| Activity |
Up to and including the line that contains "routeLost : Option Nat := none", reproduce every line exactly, beginning with the first line below.

| Data to use |
/-- One stream: policing, contract, ring, stripes, sets, cutter, delivery. -/
structure Stream where
  /-- Its VC is enabled and its contract RUNNING (R101 check 4). -/
  enabled : Bool := false
  /-- Its reception, for a local stream. -/
  rx : Rx := {}
  /-- Remote reception (R382): the line under assembly, and FRAME and LINE expected next in `rx`. -/
  far : Option LineAsm := none
  /-- Retention ring: base and size in granules, lines written (R325). -/
  ringBase : Nat := 0
  ringSize : Nat := 0
  head : Nat := 0
  /-- Slot bytes of the ring, and `head` when it was allocated. -/
  ringQ : Nat := 0
  ringStart : Nat := 0
  lines : List LineInfo := []
  /-- Values in force of 0x3100+s.01 to .26 (R108). -/
  force : List Nat := []
  /-- The contract holds an admission. -/
  admitted : Bool := false
  /-- It was RUNNING when a re-forecast suspended it (R110). -/
  wasRunning : Bool := false
  /-- Its entry to RUNNING waits for a set slot (R149). -/
  waitSlot : Bool := false
  /-- It has entered RUNNING since it was admitted from DRAFT (R219, R228). -/
  everRan : Bool := false
  planer : Nat := 0
  /-- Live sets, oldest first (R129). -/
  live : List Live := []
  /-- BOUND_NS of the partner at the last admission of a contract of a pair (R132). -/
  peerBound : Nat := 0
  /-- An admitted change waits for its apply point (R128). -/
  applyAt : Bool := false
  /-- The terms under which stripes run now. -/
  cur : List Nat := []
  curPlaner : Nat := 0
  /-- Apply points reached. -/
  applies : Nat := 0
  /-- Stripe sequences begun. -/
  sequ : Nat := 0
  /-- The next line begins a new sequence. -/
  newSeq : Bool := true
  /-- First row of the sequence, and the row that its next line begins. -/
  seqFirst : Nat := 0
  seqRows : Nat := 0
  /-- Slot of the row written last in the sequence (R150). -/
  prevSlot : Option Nat := none
  stripe : Option Stripe := none
  stripes : List Stripe := []
  /-- Instant of its latest stripe close, for the phase condition of R124. -/
  lastClose : Option TW64 := none
  /-- ns at which a later member of its phase group broke the phase condition of R124. -/
  phaseLost : Option Nat := none
  /-- ns at which its route or reservations last changed (R124 cause 6). -/
  routeLost : Option Nat := none
  /-- Budget bucket in cycle ps at `budgetT` ps, and cycles of finished stripes not yet charged (R142). -/
  budget : Nat := 0
  budgetT : Nat := 0
  lastCycles : Nat := 0
  /-- Profile values and table generations as the present area frame took them when it opened (R187, R212). -/
  frameProf : Profile := {}
  frameGens : Nat × Nat × Nat := (0, 0, 0)
  frameCut : CutCfg := {}
  /-- FRAME of the present area frame, and the set slot of all its rows, with whether its tag is unknown (R150). -/
  frameNo : Option Nat := none
  frameSlot : Option (Nat × Bool) := none
  /-- Area frames opened so far. -/
  frames : Nat := 0
  /-- The next stripe of the present frame relearns the model (R219, R237). -/
  frameRelearn : Bool := false
  /-- Records of area frames that were cut off when all of their stripes had finished; they go to their channel with the next tick (R204). -/
  cutFrames : List CutFrame := []
  /-- The pool held no buffers for the temporal reference of the present frame (R177). -/
  noRef : Bool := false
  /-- BG_CMD was written and no stripe has opened since (R219). -/
  relearn : Bool := false
  slots : List SetSlot := []
  /-- Freed slots whose settings write is not answered yet, or failed and no later one has succeeded (R152); no row binds them. -/
  ghosts : List SetSlot := []
  nextSlot : Nat := 0
  /-- FRAME and LINE of the last line of the latest stripe started (R152). -/
  lastBound : Option (Nat × Nat) := none
  /-- A PARAMS_APPLY waits for a slot (R149). -/
  paramsWait : Bool := false
  /-- The contexts of its live sets (R145), and whether the pool holds its reference buffers (R177). -/
  ctxs : List PlanerCtx := []
  trefPool : Bool := false
  /-- Next TILE_SEQ (R234). -/
  tileSeq : Nat := 0
  /-- Objects closed by a watchdog abort that await the stream's next stripe (R230). -/
  waiting : List Stamped := []
  /-- Apply points and set slots made when the contract was last released with stripes unfinished, whose context is still held (R145). -/
  left : Option (Nat × Nat) := none
  /-- POS_SRC as the source node of a remote stream was last told (R217, R237). -/
  posSent : Nat := 0xFF
  delivs : List Deliv := []
  nextDeliv : Nat := 0
  digests : List Digest := []
  /-- POS received for lines from the active module: FRAME, LINE, POS (R248). -/
  posRx : List (Nat × Nat × Nat) := []
  deriving DecidableEq, Repr

/-! ### Forecast and planers -/

/-- A verdict in progress (R112, R132): the stream, whether it is a change, and the terms under verdict. -/
structure Verdict where
  stream : Nat
  change : Bool
  terms : List Nat
  /-- No commit: a re-forecast asks for a remote contract's route anew (R131). -/
  again : Bool := false
  /-- The own computation has ended with (reason, detail, bound, planer); it waits for the partner. -/
  own : Option (Nat × Nat × Nat × Nat) := none
  /-- The partner's answer when it came before the own computation ended: (admitted, reason, detail, bound). -/
  partner : Option (Bool × Nat × Nat × Nat) := none
  /-- Its number (R380 ARG_A). -/
  num : Nat := 0
  /-- LTC at its commit: commits of one tick are taken in ascending stream number (R112, notes/assumptions/59.md). -/
  at_ : Nat := 0
  /-- POS_SRC as its RESERVE told it (R217, R380). -/
  pos : Nat := 0xFF
  /-- Route reservation of a remote stream (R380): 0 none asked, 1 asked, 2 held, 3 refused. -/
  route : Nat := 0
  /-- Reason and detail of a refused route. -/
  routeWhy : Nat × Nat := (0, 0)
  deriving DecidableEq, Repr

/-- One planer beside its entries at 0x3600+p and 0x3810+p. -/
structure Planer where
  /-- Running stripe: stream, and head count of its first line. -/
  run : Option (Nat × Nat) := none
  /-- LTC at its start. -/
  startLtc : Nat := 0
  /-- Cycles of replay slices taken during it. -/
  sliceCycles : Nat := 0
  /-- A kerf is charged to the running stripe. -/
  kerf : Bool := false
  /-- The next stripe takes a kerf because a watchdog recovery came before (R146). -/
  afterWatchdog : Bool := false
  /-- A replay slice runs, and LTC at its start (R144). -/
  slice : Bool := false
  sliceAt : Nat := 0
  /-- Clock-gated (R466). -/
  gated : Bool := true
  /-- Replays pending on the planer: stream, frame and first line (R409), and the cycles left of the first. -/
  replays : List (Nat × Nat × Nat) := []
  replayCycles : Nat := 0
  deriving DecidableEq, Repr
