/-- Rows 360 to 399 of the dictionary, in the order of the chapters. -/
def entryTable9 : List Entry :=
  [E.VP_CLKDIV, E.VP_RET_DELAY, E.MAX_ON, E.MIN_OFF, E.FAULT_PERSIST, E.VP_EC,
   E.VP_STATE, E.VP_IMAGE, E.VP_FAULTS, E.FRAMES, E.CHAIN_ERRORS, E.ONTIME_CUTS,
   E.VALVE_FAULTS, E.GRID_SLIPS, E.PULSES, E.IMAGE_HASH, E.FLIGHT_ROW0, E.FLIGHT_ROW1,
   E.FLIGHT_ROW2, E.FLIGHT_ROW3, E.LTC, E.TW64_NOW, E.ERA, E.OFS,
   E.RATE, E.LTC_ANCHOR, E.TIME_STATE, E.TIME_SOURCE, E.TIME_PRIORITY, E.GM_EUI,
   E.GM_HOPS, E.PARENT_PORT, E.OFFSET_LAST, E.STEPS, E.LAST_STEP, E.TIME_EC,
   E.NEXT_ANCHOR, E.NEXT_RATE, E.NEXT_STEP, E.TIME_SET]

/-- Rows 400 to 439 of the dictionary, in the order of the chapters. -/
def entryTable10 : List Entry :=
  [E.TIME_CMD, E.SYNC_PERIOD, E.STEP_LIMIT, E.RATE_LIMIT, E.LOCK_LIMIT, E.PPS_IN_EDGE,
   E.PPS_IN_OFFSET, E.PPS_IN_VALID, E.PPS_IN_LAST, E.PPS_OUT_WIDTH, E.PPS_OUT_OFFSET, E.PTM_ENABLE,
   E.PTM_PERIOD, E.PTM_HOST_TIME, E.PTM_TW64, E.PTM_FAILS, E.FAB_ASYM_CORR, E.FAB_LINK_DELAY,
   E.SYNC_MISSES, E.HUB_EVENTS, E.GEN_DROPS, E.LOOPS_REFUSED, E.SW_PUBLISH, E.PIN_GEN_WINDOW,
   E.SW_LEVELS, E.LEVELS_NOW, E.CAM_EC, E.DIN_EC, E.DIN_EDGE, E.DIN_FILTER,
   E.EC_EVENTS, E.EC_MERGED, E.EC_LAST, E.TASK_KIND, E.TASK_PARAM, E.TASK_ENABLE,
   E.SLOT0, E.SLOT0_GATE, E.SLOT1, E.SLOT1_GATE]

/-- Rows 440 to 479 of the dictionary, in the order of the chapters. -/
def entryTable11 : List Entry :=
  [E.TASK_DELAY, E.TASK_HOLDOFF, E.TASK_FLAGS, E.ACTIVATIONS, E.COINCIDENCES, E.GATED,
   E.HOLDOFF_MERGED, E.TASK_LAST, E.TASK_DROPS, E.SQUALL_EC, E.MAX_LINK_RATE, E.MAX_LINK_WIDTH,
   E.LINK_RATE, E.LINK_WIDTH, E.LINK_FLIT, E.LINK_CHANGES, E.DL_DOWNS, E.FLRS,
   E.BME_CLEARS, E.BME_DISCARDS_ALL, E.TIMEOUTS_ALL, E.LATE_ALL, E.TIMEOUT_NOW, E.MPS_NOW,
   E.DSN, E.VENDOR_ID, E.DEVICE_ID, E.SUBSYS_ID, E.CH_CLASS, E.RING_DIR,
   E.CH_ADDR, E.RING_ORDER, E.SLOT_BYTES, E.SHARE_FORECAST, E.SHARE_EXTRA, E.SHUFFLE_MODE,
   E.SHUFFLE_MAP, E.SPACE_WAIT, E.CH_EC, E.CH_EVENT_MODE]

/-- Rows 480 to 519 of the dictionary, in the order of the chapters. -/
def entryTable12 : List Entry :=
  [E.CH_CMD, E.SEQ_NEXT, E.UNITS, E.BYTES, E.UNITS_DROPPED, E.DESC_CLAMPS,
   E.PARKS, E.SHUFFLE_SKIPPED, E.CH_WAIT_PEAK, E.INDEX_ERRORS, E.LIMIT_NOW, E.ENGINE_STATE,
   E.BUS_ERRORS, E.RECOVERIES_BLIND, E.LAST_RECOVERY, E.PROBE_TIMEOUT, E.DRAIN_TIMEOUT, E.DRAIN_ABORTS,
   E.EXTRA_USED, E.FAB_EUI, E.FAB_PRIORITY, E.FAB_ADDR_PIN, E.FAB_ADDR, E.HELLO_PERIOD,
   E.FAB_SETTLE, E.MEMBERS_ENABLE, E.FAB_MEMBERS, E.ROOT_INFO, E.MAP_STATE, E.FAB_EVENT_ACCEPT,
   E.ROUTE_TABLE, E.ROUTE_HOPS, E.IMPORTS_REFUSED, E.MAPS_INSTALLED, E.FAB_PORT_FAULT, E.NEIGHBOUR,
   E.LINK_INFO, E.TC2_RESERVED, E.FRAMES_OUT, E.FRAMES_IN]

/-- Rows 520 to 559 of the dictionary, in the order of the chapters. -/
def entryTable13 : List Entry :=
  [E.CREDIT_OVERRUNS, E.CREDIT_STARVED, E.FAB_HCRC_ERRORS, E.FAB_BAD_FRAMES, E.FAB_CRC_ERRORS, E.FOREIGN_SRC,
   E.ROUTE_DROPS, E.TC2_POLICED, E.CLASS_POLICED, E.FWD_STATE, E.FWD_FLOW, E.FWD_LINES,
   E.FWD_RATE_DROPS, E.PAIR_ENABLE, E.PAIR_SLOT, E.PAIR_ROLE, E.PAIR_FLAGS, E.XLINK_PORTS,
   E.OWN_GUARD, E.XLINK_TIMEOUT, E.KEEPALIVE, E.UPLINK_GRACE, E.HOST_GRACE, E.SWITCH_MASK,
   E.SWITCH_HOLDOFF, E.BAR_LIMIT, E.PAIR_CMD, E.PAIR_EC, E.UNATTR_POLICY, E.CONFIG_EPOCH,
   E.CONFIG_CRC, E.ALMANAC_GEN, E.PARTNER_EUI, E.PARTNER_ROLE, E.SYNC_PROGRESS, E.TAKEOVERS,
   E.RELEASES, E.LAST_SWITCH_REASON, E.LAST_SWITCH_TIME, E.LAST_GAP]

/-- Rows 560 to 599 of the dictionary, in the order of the chapters. -/
def entryTable14 : List Entry :=
  [E.STRIPES_COMPARED, E.DIVERGENCES, E.VALVE_MISMATCHES, E.NOT_COMPARED, E.ATTRIB_SELF, E.ATTRIB_PARTNER,
   E.ATTRIB_INPUT, E.UNATTRIBUTED, E.PAIR_RESENDS, E.RELEASE_DISCARDS, E.STANDBY_WRITES, E.UNITS_EXPIRED,
   E.XLINK_LOSSES, E.OVERRIDE_SETS, E.LAST_DIVERGENCE, E.CLAMP_TALLY, E.LAST_CLAMPED, E.LAST_CLAMP_KIND,
   E.LAST_CLAMP_TIME, E.LAST_WRITTEN, E.TALLY_BY_PATH, E.DEVICE_TYPE, E.ERROR_REGISTER, E.DEVICE_NAME,
   E.HW_VERSION, E.SW_VERSION, E.RESTORE_DEFAULTS, E.EMCY_COBID, E.EMCY_INHIBIT, E.HEARTBEAT_TIME,
   E.VENDOR_CODE, E.PRODUCT_CODE, E.REVISION, E.SERIAL, E.MODULE_EUI, E.ORDER_CODE,
   E.KIT_SERIAL, E.FUSE_STATE, E.REMOTE_WRITE, E.CAN_WRITE]

/-- Rows 600 to 639 of the dictionary, in the order of the chapters. -/
def entryTable15 : List Entry :=
  [E.TWI_WRITE, E.CAN_ENABLE, E.CAN_NODE_BASE, E.CAN_NODE_ID, E.CAN_NOMINAL, E.CAN_DATA,
   E.CAN_NOM_SP, E.CAN_DATA_SP, E.CAN_STATE, E.CAN_BUS_OFFS, E.NMT_STATE, E.STORE_GEN,
   E.STORE_WRITES, E.STORE_PENDING, E.DICT_REQUESTS, E.TWI_ADDRESS, E.TWI_FILTER, E.TWI_FLAGS,
   E.TWI_FLAG_CLEAR, E.TWI_TRANSFERS, E.SCL_TIMEOUTS, E.SDA_TIMEOUTS, E.ACK_ABORTS, E.WAKES,
   E.WAKE_STRETCH_MAX, E.TWI_POINTER, E.WAKE_FAILS, E.TWC_RATE, E.ARB_LOSSES, E.BUS_RECOVERIES,
   E.BUS_STUCK, E.TWC_FLAGS, E.TWC_NACKS, E.TWC_FAILS, E.TWC_POLL, E.SENSOR_ADDR,
   E.SENSOR_REG, E.SENSOR_VALUE, E.SENSOR_TIME, E.MODULE_STATE]

/-- Rows 640 to 679 of the dictionary, in the order of the chapters. -/
def entryTable16 : List Entry :=
  [E.MODULE_CMD, E.BOOT_POLICY, E.WAKE_SOURCE, E.LAST_RESTART, E.BENCH_RESETS, E.SUPPLY_V,
   E.INPUT_POWER, E.REMOVAL_ABORTS, E.PLATE_TEMP, E.TJ_MAX, E.ISLAND_STATE, E.TJ_NOW,
   E.RECOVERIES, E.HEARTBEAT_MISSES, E.POWERED_HOURS, E.MATINGS, E.SWITCHOVERS, E.LOG_USED,
   E.ADVICE_DAYS, E.HBM_CE_LIMIT, E.CAL_ERA, E.CAL_TW64, E.CAL_TAI, E.CAL_UTC,
   E.CAL_CMD, E.PART_DAYS, E.PART_USED, E.PART_ADVICE, E.FW_ACTIVE, E.FW_RELEASE_A,
   E.FW_RELEASE_B, E.FW_SIZE, E.FW_OFFSET, E.FW_DATA, E.FW_CMD, E.FW_STATE,
   E.SEC_MIN, E.FUSE_CMD, E.HBM_CE, E.TJ_HIST]

/-- Every entry of the dictionary (R434). -/
def entryTable : List Entry :=
  entryTable0 ++ entryTable1 ++ entryTable2 ++ entryTable3 ++ entryTable4 ++ entryTable5 ++ entryTable6 ++ entryTable7 ++ entryTable8 ++ entryTable9 ++ entryTable10 ++ entryTable11 ++ entryTable12 ++ entryTable13 ++ entryTable14 ++ entryTable15 ++ entryTable16

end Sys2Proof.Machine
end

| Response below |
/-- One stream: policing, contract, ring, stripes, sets, cutter, delivery. -/
structure Stream where
  /-- Its VC is enabled and its contract RUNNING (R101 check 4). -/
  enabled : Bool := false
  /-- Its reception, for a local stream. -/
  rx : Rx := {}
  /-- Remote reception (R382): the line under assembly, and FRAME and LINE expected next in `rx`. -/
  far : Option LineAsm := none
  /-- Retention ring: base and size in granules, lines written (R325). -/
  ringBase : Nat := 0
  ringSize : Nat := 0
  head : Nat := 0
  /-- Slot bytes of the ring, and `head` when it was allocated. -/
  ringQ : Nat := 0
  ringStart : Nat := 0
  lines : List LineInfo := []
  /-- Values in force of 0x3100+s.01 to .26 (R108). -/
  force : List Nat := []
  /-- The contract holds an admission. -/
  admitted : Bool := false
  /-- It was RUNNING when a re-forecast suspended it (R110). -/
  wasRunning : Bool := false
  /-- Its entry to RUNNING waits for a set slot (R149). -/
  waitSlot : Bool := false
  /-- It has entered RUNNING since it was admitted from DRAFT (R219, R228). -/
  everRan : Bool := false
  planer : Nat := 0
  /-- Live sets, oldest first (R129). -/
  live : List Live := []
  /-- BOUND_NS of the partner at the last admission of a contract of a pair (R132). -/
  peerBound : Nat := 0
  /-- An admitted change waits for its apply point (R128). -/
  applyAt : Bool := false
  /-- The terms under which stripes run now. -/
  cur : List Nat := []
  curPlaner : Nat := 0
  /-- Apply points reached. -/
  applies : Nat := 0
  /-- Stripe sequences begun. -/
  sequ : Nat := 0
  /-- The next line begins a new sequence. -/
  newSeq : Bool := true
  /-- First row of the sequence, and the row that its next line begins. -/
  seqFirst : Nat := 0
  seqRows : Nat := 0
  /-- Slot of the row written last in the sequence (R150). -/
  prevSlot : Option Nat := none
  stripe : Option Stripe := none
  stripes : List Stripe := []
  /-- Instant of its latest stripe close, for the phase condition of R124. -/
  lastClose : Option TW64 := none
  /-- ns at which a later member of its phase group broke the phase condition of R124. -/
  phaseLost : Option Nat := none
  /-- ns at which its route or reservations last changed (R124 cause 6). -/
  routeLost : Option Nat := none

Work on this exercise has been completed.